I was tired, but I wasn't going to get any rest. That was clear. There was bustle in the air and the routine I had seen on the previous two nights was all shot to hell. There was no food in the kitchen. No dinner. The cook wasn't there. I heard people moving in the hallway. Duke came into the kitchen and walked straight past me and went out the back door. He was carrying a blue Nike sports bag. I followed him out and stood and watched from the corner of the house and saw him go into the second garage. Five minutes later he backed the black Lincoln out and drove off in it. He had changed the plates. When I had seen it in the middle of the night it had six-digit Maine plates on it. Now it was showing a seven-digit New York number. I went back inside and looked for coffee. I found the machine, but I couldn't find any filter papers. I settled for a glass of water instead. I was halfway through drinking it when Beck came in. He was carrying a sports bag, too. The way it hung from its handles and the noise it made when it bumped against his leg told me it was full of heavy metal. Guns, probably, maybe two of them.

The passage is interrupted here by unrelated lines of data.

@[simp] theorem tripOnEstop_frame (s : State) :
    (tripOnEstop s).pending = s.pending ∧ (tripOnEstop s).age = s.age ∧ (tripOnEstop s).loader = s.loader ∧
    (tripOnEstop s).cfg = s.cfg ∧ (tripOnEstop s).peers = s.peers ∧ (tripOnEstop s).crack = s.crack ∧
    (tripOnEstop s).alarm = s.alarm ∧ (tripOnEstop s).line.bitRate = s.line.bitRate ∧
    (tripOnEstop s).line.statusPeriod = s.line.statusPeriod ∧ (tripOnEstop s).line.loadGroup = s.line.loadGroup ∧
    (tripOnEstop s).line.statusTimer = s.line.statusTimer ∧ (tripOnEstop s).line.chargeSlot = s.line.chargeSlot ∧
    (tripOnEstop s).line.statusSlot = s.line.statusSlot ∧ txClass (tripOnEstop s) = txClass s ∧
    (tripOnEstop s).line.faultCount = s.line.faultCount ∧ (tripOnEstop s).line.lineFault = s.line.lineFault ∧
    (tripOnEstop s).line.ownCompleted = s.line.ownCompleted ∧ (tripOnEstop s).line.alarmQ = s.line.alarmQ ∧
    (tripOnEstop s).line.shuntSlot = s.line.shuntSlot ∧
    (tripOnEstop s).line.shuntDoneBehind = s.line.shuntDoneBehind ∧ (tripOnEstop s).cmd.queue = s.cmd.queue ∧
    (tripOnEstop s).cmd.timeTag = s.cmd.timeTag ∧ (tripOnEstop s).recs.capture = s.recs.capture ∧
    (tripOnEstop s).recs.scansLeft = s.recs.scansLeft ∧ (tripOnEstop s).recs.captureKind = s.recs.captureKind ∧
    (tripOnEstop s).recs.gap = s.recs.gap ∧ (tripOnEstop s).recs.serial = s.recs.serial ∧
    (tripOnEstop s).recs.pressure = s.recs.pressure ∧ (tripOnEstop s).recs.freePages = s.recs.freePages ∧
    (tripOnEstop s).seq.table = s.seq.table ∧ (tripOnEstop s).seq.digest = s.seq.digest ∧
    (tripOnEstop s).scan.timer = s.scan.timer ∧ (tripOnEstop s).scan.runLength = s.scan.runLength ∧
    (tripOnEstop s).scan.runTaken = s.scan.runTaken ∧ (tripOnEstop s).scan.zero = s.scan.zero ∧
    (tripOnEstop s).scan.shunt = s.scan.shunt ∧ (tripOnEstop s).scan.shuntScans = s.scan.shuntScans ∧
    (tripOnEstop s).scan.claimHeld = s.scan.claimHeld ∧ (tripOnEstop s).scan.shuntActive = s.scan.shuntActive ∧
    (tripOnEstop s).scan.holder = s.scan.holder ∧ (tripOnEstop s).servo.timer = s.servo.timer ∧
    (tripOnEstop s).servo.lam = s.servo.lam ∧ (tripOnEstop s).servo.acc = s.servo.acc ∧
    (tripOnEstop s).servo.integral = s.servo.integral ∧ (tripOnEstop s).servo.drive = s.servo.drive ∧
    (tripOnEstop s).servo.fSet = s.servo.fSet ∧ (tripOnEstop s).servo.fMeas = s.servo.fMeas ∧
    (tripOnEstop s).servo.error = s.servo.error ∧ (tripOnEstop s).servo.lagging = s.servo.lagging ∧
    (tripOnEstop s).servo.tripCount = s.servo.tripCount ∧ (tripOnEstop s).servo.overLimit = s.servo.overLimit ∧
    (tripOnEstop s).servo.reacquire = s.servo.reacquire ∧ (tripOnEstop s).servo.loadZero = s.servo.loadZero ∧
    (tripOnEstop s).act.chargeList = s.act.chargeList ∧ (tripOnEstop s).act.lockRef = s.act.lockRef ∧
    (tripOnEstop s).act.lockRefDue = s.act.lockRefDue ∧ (tripOnEstop s).pins.pressOk = s.pins.pressOk ∧
    (tripOnEstop s).pins.lockEngaged = s.pins.lockEngaged ∧ (tripOnEstop s).pins.estop = s.pins.estop ∧
    (tripOnEstop s).pins.loadCode = s.pins.loadCode ∧ (tripOnEstop s).pins.bridgeCodes = s.pins.bridgeCodes ∧
    (tripOnEstop s).pins.loopReadings = s.pins.loopReadings ∧ (tripOnEstop s).pins.shunts = s.pins.shunts := by
  unfold tripOnEstop; split <;> simp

"Get the Cadillac," he said. "Right now. Pick me up at the front."

He took the keys out of his pocket and dropped them on the table in front of me. Then he crouched down and unzipped his bag and came out with two New York license plates and a screwdriver. Handed them to me.

"Put these on it first," he said.

I saw guns in the bag. Two Heckler amp; Koch MP5Ks, short and fat and black with big bulbous molded handles. Futuristic, like movie props.

"Where are we going?" I said.

"We're following Duke down to Hartford, Connecticut," he said. "We've got some business there, remember?"

He zipped the bag and stood up and carried it back out into the hallway. I sat still for a second. Then I raised my glass of water and toasted the blank wall in front of me.